Vergel had found a kindred spirit in Onib—I dare say, perhaps the only real one—and could not have honored him more than when he chose him to be godfather to his second child, an only son, Paolo.

Onib cajoled Vergel to draw—they in fact shared a power to threaten and, in Vergel’s case, test friendships: The moment he brings out his sketchpad people suddenly remember appointments to rush to; those unable to escape have been heard to say, with a pained smile, “Well, what can I do, if that’s how I look to you.”

Which was sometimes the reaction of some of Onib’s subjects, too. His daughter, Bambi, from her babe’s mouth, had asked Onib, “Daddy, bakit ang galing mong gumawa ng pangit?”

Bettina

If only in artistic predisposition, you could say the same with Vergel. Only very secure subjects would be willing to be drawn by him, but the not-so-willing have a little chance to escape either: Trained as a journalist to work under the closest of deadlines, he can do you in seconds, if that’s all the time he has, on any paper—table napkins and placemats in restaurants often prove the most handy.

Bettina was a college classmate and friend—I sort of provided some measure of comic counterpoint to her summa cum laude reserve. But Onib was no stranger to me either. He was part of the rat pack of artists to which my youngest uncle, writer-painter Alfredo Roces, played a less controversial Frank Sinatra. I would sometimes see the Olmedo couple in my paternal grandparents’ home in Park Avenue,  Pasay City, where the pack played play-as-you-come (in leather shoes sometimes) basketball and snacked on Cosmos sarsaparilla and galletas from the sari-sari store next door.

In the early ’90s, learning Onib had suffered a stroke, Vergel went to visit him in his old home in Sampaloc.
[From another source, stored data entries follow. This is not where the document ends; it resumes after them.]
-- ==== Sys2Proof/Machine/Management.lean ====
section
/-! DEFINITION. The management port's commands (R176) and setting writes (R175): OPEN, COMMIT, COMMIT_AT_MARK, ROLLBACK,
POOL_LOAD, FLUSH_CACHE, CLEAR_FAULT, RESET_ALL, UNKNOWN_COMMAND and the setting-write rows of the table. -/

namespace Sys2Proof.Machine

/-! ## Commands -/

/-- A command is taken: BUSY while a soft reset drains, else decided by its own rule; the result word takes the outcome
and the code written (R176, R178). -/
def takeCommand (code : Byte) (decide_ : State → ResultCode × State) (s : State) : State :=
  if s.draining then setResult .busy code s
  else setResult (decide_ s).1 code (decide_ s).2

/-- OPEN is decided: a CLOSED domain enters OPEN (R43, R41). -/
def decideOpen (d : DomainId) (s : State) : ResultCode × State :=
  match domainState d s with
  | .closed => (.done, enterOpen d s)
  | .opened | .marked | .committing _ | .rollingBack | .faulted => (.state, s)

/-- COMMIT is decided: OPEN and MARKED enter COMMITTING.DRAIN, FAULTED returns to PUBLISH (R65, R68, R81). -/
def decideCommit (d : DomainId) (s : State) : ResultCode × State :=
  match domainState d s with
  | .opened | .marked => (.done, enterCommit d s)
  | .faulted => (.done, enterPublish d s)
  | .closed | .committing _ | .rollingBack => (.state, s)

/-- COMMIT_AT_MARK is decided: OPEN enters MARKED, MARKED stays (R66). -/
def decideCommitAtMark (d : DomainId) (s : State) : ResultCode × State :=
  match domainState d s with
  | .opened => (.done, setDomainState d .marked s)
  | .marked => (.done, s)
  | .closed | .committing _ | .rollingBack | .faulted => (.state, s)

/-- ROLLBACK is decided: OPEN and MARKED enter ROLLING_BACK.DRAIN (R85, R89). -/
def decideRollback (d : DomainId) (s : State) : ResultCode × State :=
  match domainState d s with
  | .opened | .marked => (.done, enterRollback d s)
  | .closed | .committing _ | .rollingBack | .faulted => (.state, s)

/-- The base of a POOL_LOAD, from the argument words (R176). -/
def poolBase (s : State) : Address := s.argument1.extractLsb' 0 8 ++ s.argument0

/-- The count of a POOL_LOAD, from argument word 1 (R176). -/
def poolCount (s : State) : Nat := (s.argument1.extractLsb' 16 13).toNat

/-- The argument check of POOL_LOAD: a count of 1 to 4096, an aligned base, and a last frame inside the address space
(R103). -/
def poolArgumentsHold (base : Address) (count : Nat) : Bool :=
  decide (1 ≤ count ∧ count ≤ Config.poolCapacity) && decide (base.extractLsb' 0 12 = 0#12) &&
    decide (base.toNat + 4096 * count ≤ 2 ^ 40)

/-- Every domain is CLOSED and the Change Table holds no entry (R103). -/
def poolIdle (s : State) : Bool :=
  (List.finRange 4).all (fun d => decide (domainState d s = .closed)) && s.changes.isEmpty

/-- The frames of a pool load, ascending from the base (R104). -/
def poolFrames (base : Address) (count : Nat) : List Frame :=
  (List.range count).map fun k => base.extractLsb' 12 28 + BitVec.ofNat 28 k

/-- POOL_LOAD is decided (R103, R104). -/
def decidePoolLoad (s : State) : ResultCode × State :=
  if !poolArgumentsHold (poolBase s) (poolCount s) then (.arg, s)
  else if !poolIdle s then (.busy, s)
  else (.done, { s with freeFrames := poolFrames (poolBase s) (poolCount s), poolSize := poolCount s })

/-- FLUSH_CACHE is decided (R177). -/
def decideFlushCache (s : State) : ResultCode × State := (.done, flushEntries s)

/-- CLEAR_FAULT is decided: the record and LOST are emptied, latch FAULT stays (R171). -/
def decideClearFault (s : State) : ResultCode × State := (.done, { s with fault := none, lost := false })

/-- RESET_ALL is decided: the drain begins (R178). -/
def decideResetAll (s : State) : ResultCode × State := (.done, beginDrain s)

/-- OPEN (R43). -/
def execOpen (d : DomainId) (s : State) : Host.Outcome State Fault Refusal :=
  .next (takeCommand 0x01 (decideOpen d) s)

/-- COMMIT (R65). -/
def execCommit (d : DomainId) (s : State) : Host.Outcome State Fault Refusal :=
  .next (takeCommand 0x02 (decideCommit d) s)

/-- COMMIT_AT_MARK (R66). -/
def execCommitAtMark (d : DomainId) (s : State) : Host.Outcome State Fault Refusal :=
  .next (takeCommand 0x03 (decideCommitAtMark d) s)

/-- ROLLBACK (R85). -/
def execRollback (d : DomainId) (s : State) : Host.Outcome State Fault Refusal :=
  .next (takeCommand 0x04 (decideRollback d) s)

/-- POOL_LOAD (R103). -/
def execPoolLoad (s : State) : Host.Outcome State Fault Refusal := .next (takeCommand 0x10 decidePoolLoad s)

/-- FLUSH_CACHE (R177). -/
def execFlushCache (s : State) : Host.Outcome State Fault Refusal := .next (takeCommand 0x11 decideFlushCache s)

/-- CLEAR_FAULT (R171). -/
def execClearFault (s : State) : Host.Outcome State Fault Refusal := .next (takeCommand 0x12 decideClearFault s)

/-- RESET_ALL (R178): the drain may end in this very event, when nothing is outstanding. A RESET_ALL taken during a drain
is answered BUSY like every command. -/
def resetAll (s : State) : State := endDrainIfDone (takeCommand 0x1F decideResetAll s)

/-- RESET_ALL (R178). -/
def execResetAll (s : State) : Host.Outcome State Fault Refusal :=
  .next (if s.draining then takeCommand 0x1F decideResetAll s else resetAll s)

/-- A word written at the command offset (R176): it names a command, or it gets result ARG and nothing else changes. A
word that names no command is not a command to be answered BUSY (log entry 8). -/
def takeCommandWord (word : Word) (s : State) : Host.Outcome State Fault Refusal :=
  match commandOf word with
  | .openDomain d => execOpen d s
  | .commit d => execCommit d s
  | .commitAtMark d => execCommitAtMark d s
  | .rollback d => execRollback d s
  | .poolLoad => execPoolLoad s
  | .flushCache => execFlushCache s
  | .clearFault => execClearFault s
  | .resetAll => execResetAll s
  | _ => .next (setResult .arg (word.extractLsb' 0 8) s)

/-- UNKNOWN_COMMAND (R176). -/
def execUnknownCommand (word : Word) (s : State) : Host.Outcome State Fault Refusal := takeCommandWord word s

/-! ## Setting writes -/

/-- A setting write that is refused changes nothing but the last-write status (R175). -/
def refuseWrite (s : State) : State := setLastWrite .refused s

/-- A rank or a transit entry holds a request whose recorded decode result names a window (R15). -/
def windowInUse (w : WindowId) (s : State) : Bool :=
  s.ranks.any (fun k => decide (regionWindow k.decoded.region = some w)) ||
    s.transit.any fun e => decide (e.window = some w)

/-- A window is JOURNALED under a domain that is not CLOSED (R15). -/
def windowHeld (w : Window) (s : State) : Bool :=
  decide (w.kind = .journaled) && decide (domainState w.domain s ≠ .closed)

/-- A window setting write is accepted (R15): no soft reset drains, the window is not held before or after the write, and
a JOURNALED window is not in use. -/
def windowWriteHolds (w : WindowId) (new : Window) (s : State) : Bool :=
  !s.draining && !windowHeld s.windows[w] s &&
    !(decide (s.windows[w].kind = .journaled) && windowInUse w s) && !windowHeld new s

/-- A write to a window setting word (R15, R16). -/
def writeWindow (w : WindowId) (word : WindowWord) (data : Word) (s : State) : State :=
  match windowWith s.windows[w] word data with
  | none => refuseWrite s
  | some new =>
    if windowWriteHolds w new s then
      setLastWrite .accepted
        (dropCache (fun c => decide (c.window = w)) { s with windows := s.windows.set w new })
    else refuseWrite s

/-- A write to a domain setting word: accepted while the domain is CLOSED and no soft reset drains (R39). -/
def writeDomainSetting (d : DomainId) (word : DomainWord) (data : Word) (s : State) : State :=
  match settingsWith (settingsOf d s) word data with
  | none => refuseWrite s
  | some new =>
    if domainState d s = .closed ∧ s.draining = false then
      setLastWrite .accepted (modifyDomain d (fun r => { r with settings := new }) s)
    else refuseWrite s

/-- A write to an Initiator Table word (R132). -/
def writeInitiator (i : InitiatorId) (word : InitiatorWord) (data : Word) (s : State) : State :=
  match initiatorWith s.initiators[i] word data with
  | none => refuseWrite s
  | some new =>
    if s.draining then refuseWrite s
    else setLastWrite .accepted { s with initiators := s.initiators.set i new }

/-- A write of the pool threshold: 0 to 4096 (R107). -/
def writePoolThreshold (data : Word) (s : State) : State :=
  if s.draining = false ∧ data.toNat ≤ Config.poolCapacity then
    setLastWrite .accepted { s with poolThreshold := data.toNat }
  else refuseWrite s

/-- The value of the timebase and edge word (Table 12-5, offset 0x003C). -/
def edgeOfBit (b : Bool) : Edge := if b then .falling else .rising

/-- A write of the timebase and edge word: an accepted write restarts the divider (R162, R166). -/
def writeTimebase (data : Word) (s : State) : State :=
  if s.draining = false ∧ data &&& ~~~(0x10F#32) = 0#32 then
    setLastWrite .accepted
      { s with timebase := data.extractLsb' 0 4, divider := 0, edge := edgeOfBit (data.getLsbD 8) }
  else refuseWrite s

/-- A write to the alert latch word: it clears every latch whose position carries a one, in every state of the part,
a soft reset drain included (R172). -/
def writeLatches (data : Word) (s : State) : State :=
  if data &&& ~~~(0x3FFFF#32) = 0#32 then
    setLastWrite .accepted { s with latches := s.latches &&& ~~~(data.extractLsb' 0 18) }
  else refuseWrite s

/-- A write of the alert enable word, outside a soft reset drain (R172). -/
def writeEnables (data : Word) (s : State) : State :=
  if s.draining = false ∧ data &&& ~~~(0x3FFFF#32) = 0#32 then
    setLastWrite .accepted { s with enables := data.extractLsb' 0 18 }
  else refuseWrite s

/-- A write of command argument word 0 (R175). -/
def writeArgument0 (data : Word) (s : State) : State :=
  if s.draining then refuseWrite s else setLastWrite .accepted { s with argument0 := data }

/-- A write of command argument word 1: bits 7:0 and 28:16 (R175). -/
def writeArgument1 (data : Word) (s : State) : State :=
  if s.draining = false ∧ data &&& ~~~(0x1FFF00FF#32) = 0#32 then
    setLastWrite .accepted { s with argument1 := data }
  else refuseWrite s

/-- A WRITE frame at any offset but 0x0000: decided by the block that owns the word, and refused at a read-only word or
an offset that names none (R175). -/
def writeWord (offset : Offset) (data : Word) (s : State) : State :=
  match wordAt offset with
  | some .argument0 => writeArgument0 data s
  | some .argument1 => writeArgument1 data s
  | some .alertLatches => writeLatches data s
  | some .alertEnables => writeEnables data s
  | some .poolThreshold => writePoolThreshold data s
  | some .timebaseAndEdge => writeTimebase data s
  | some (.domainSettings d word) => writeDomainSetting d word data s
  | some (.window w word) => writeWindow w word data s
  | some (.initiator i word) => writeInitiator i word data s
  | some .command | some .commandResult | some .lastWriteStatus | some .resetCause | some (.faultRecord _)
  | some .poolStatus | some .markAndOccupancy | some (.domainStatus _) | some (.domainEpoch _) | none => refuseWrite s

/-- WINDOW_SETTING_WRITE (R15). -/
def execWindowSettingWrite (w : WindowId) (word : WindowWord) (data : Word) (s : State) :
    Host.Outcome State Fault Refusal :=
  .next (writeWindow w word data s)

/-- DOMAIN_SETTING_WRITE (R39). -/
def execDomainSettingWrite (d : DomainId) (word : DomainWord) (data : Word) (s : State) :
    Host.Outcome State Fault Refusal :=
  .next (writeDomainSetting d word data s)

/-- INITIATOR_SETTING_WRITE (R132). -/
def execInitiatorSettingWrite (i : InitiatorId) (word : InitiatorWord) (data : Word) (s : State) :
    Host.Outcome State Fault Refusal :=
  .next (writeInitiator i word data s)

/-- POOL_THRESHOLD_WRITE (R107). -/
def execPoolThresholdWrite (data : Word) (s : State) : Host.Outcome State Fault Refusal :=
  .next (writePoolThreshold data s)

/-- TIMEBASE_AND_EDGE_WRITE (R162, R166). -/
def execTimebaseAndEdgeWrite (data : Word) (s : State) : Host.Outcome State Fault Refusal :=
  .next (writeTimebase data s)

/-- ALERT_LATCHES_WRITE (R172). -/
def execAlertLatchesWrite (data : Word) (s : State) : Host.Outcome State Fault Refusal :=
  .next (writeLatches data s)

/-- ALERT_ENABLES_WRITE (R172). -/
def execAlertEnablesWrite (data : Word) (s : State) : Host.Outcome State Fault Refusal :=
  .next (writeEnables data s)

/-- SETTING_WRITE (R175): any other management write. An offset that another row names is decided under that row's rule,
and the command offset takes a command (R176). -/
def execSettingWrite (offset : Offset) (data : Word) (s : State) : Host.Outcome State Fault Refusal :=
  if offset = 0#16 then takeCommandWord data s else .next (writeWord offset data s)

end Sys2Proof.Machine
end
They promised to get together again. And bumping into him and Bettina not long afterward, we invited them home for after-dinner drinks.

Sept. 8, 1996

Onib was looking better, in fact back at tennis, he said. He even asked me to cook him his favorite bacalao for their next visit. I couldn’t have missed the stern face Bettina flashed at the mention of his favorite dish, now potentially dangerous for its load of salt. Still I made him the promise, even then already beginning to think of how I could make bacalao safe enough for him.

But before his bacalao could happen, he died quite unexpectedly—at home, in the early morning of Sept. 8, 1996.
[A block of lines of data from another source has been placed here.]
-- ==== Sys2Proof/Machine/Dispatch.lean ====
section
/-! DEFINITION. The dispatch: one arm per command, each one call of the command's meaning. -/

namespace Sys2Proof.Machine

def exec (i : Instr) (s : State) : Host.Outcome State Fault Refusal :=
  match i with
  | .powerOnReset line => Sys2Proof.Machine.execPowerOnReset line s
  | .resetNPinReset line => Sys2Proof.Machine.execResetNPinReset line s
  | .upstreamRequest request => Sys2Proof.Machine.execUpstreamRequest request s
  | .rankLeave rank => Sys2Proof.Machine.execRankLeave rank s
  | .memoryPortGrant tag => Sys2Proof.Machine.execMemoryPortGrant tag s
  | .walkCompletion tag status entry => Sys2Proof.Machine.execWalkCompletion tag status entry s
  | .publishWriteCompletion tag status => Sys2Proof.Machine.execPublishWriteCompletion tag status s
  | .chunkCompletion tag status data => Sys2Proof.Machine.execChunkCompletion tag status data s
  | .transitCompletion tag status beats => Sys2Proof.Machine.execTransitCompletion tag status beats s
  | .tick order => Sys2Proof.Machine.execTick order s
  | .deadlineExpiry d => Sys2Proof.Machine.execDeadlineExpiry d s
  | .markEvent order => Sys2Proof.Machine.execMarkEvent order s
  | .openDomain d => Sys2Proof.Machine.execOpen d s
  | .commit d => Sys2Proof.Machine.execCommit d s
  | .commitAtMark d => Sys2Proof.Machine.execCommitAtMark d s
  | .rollback d => Sys2Proof.Machine.execRollback d s
  | .poolLoad => Sys2Proof.Machine.execPoolLoad s
  | .flushCache => Sys2Proof.Machine.execFlushCache s
  | .clearFault => Sys2Proof.Machine.execClearFault s
  | .resetAll => Sys2Proof.Machine.execResetAll s
  | .unknownCommand word => Sys2Proof.Machine.execUnknownCommand word s
  | .windowSettingWrite w word data => Sys2Proof.Machine.execWindowSettingWrite w word data s
  | .domainSettingWrite d word data => Sys2Proof.Machine.execDomainSettingWrite d word data s
  | .initiatorSettingWrite j word data => Sys2Proof.Machine.execInitiatorSettingWrite j word data s
  | .poolThresholdWrite data => Sys2Proof.Machine.execPoolThresholdWrite data s
  | .timebaseAndEdgeWrite data => Sys2Proof.Machine.execTimebaseAndEdgeWrite data s
  | .alertLatchesWrite data => Sys2Proof.Machine.execAlertLatchesWrite data s
  | .alertEnablesWrite data => Sys2Proof.Machine.execAlertEnablesWrite data s
  | .settingWrite offset data => Sys2Proof.Machine.execSettingWrite offset data s
  | .softResetDrainEnd => Sys2Proof.Machine.execSoftResetDrainEnd s
  | .epochLineInactiveChange => Sys2Proof.Machine.execEpochLineInactiveChange s

end Sys2Proof.Machine
end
As it happened, Onib left women friends special enough for them to feel themselves widowed—fellow artists, gallery owners, wives of friends. Gilda Cordero-Fernando and Odette Alcantara were two I knew better than the others. And I’ve always wondered how women like them, achievers in their own right, evidently complete in themselves, could take the loss so singularly as to proclaim themselves “Las Viudas de Onib.”

These viudas remember everything about Onib, delighting in the endless retelling of jokes and anecdotes he had told and were told about him.

Vergel and I have become regulars at memorial dinners for Onib with most of the viudas and two of Onib’s best friends, Manny Arriola (whose own wife, Peng, is an Onib widow) and Alan Cosio, with wife Ivy, in attendance. In one, we held hands in a séance-like chain around the dinner table taking turns saying a prayer for Onib. Suddenly, Manny’s phone rang registering a call from my own phone, which could only have called on its own because my hands were engaged, one in fact with one of Manny’s own. We all thought it an Onib prank and never did any such thing again.

Onib’s stories and poems were side-splitting and as wise as they were clever. If Philippine history had been written by Onib, we’d certainly have felt better about ourselves.

At a program during his latest exhibit in Ayala Museum, Bettina asked Vergel to read Onib’s deservedly irreverent story about Magellan’s landing. We had heard it many times and just as often laughed as hard. Onib had a way of imbuing everything he left behind with a never-fading freshness.

Gone 16 years now, he didn’t get to walk either of his daughters down the aisle, didn’t get to see his grandchildren. But the essence of the man is in their veins—a legacy in blood.

As for Bettina, who shared his heart and bed, memories will have to suffice: Such men, I’m told, are irreplaceable in both.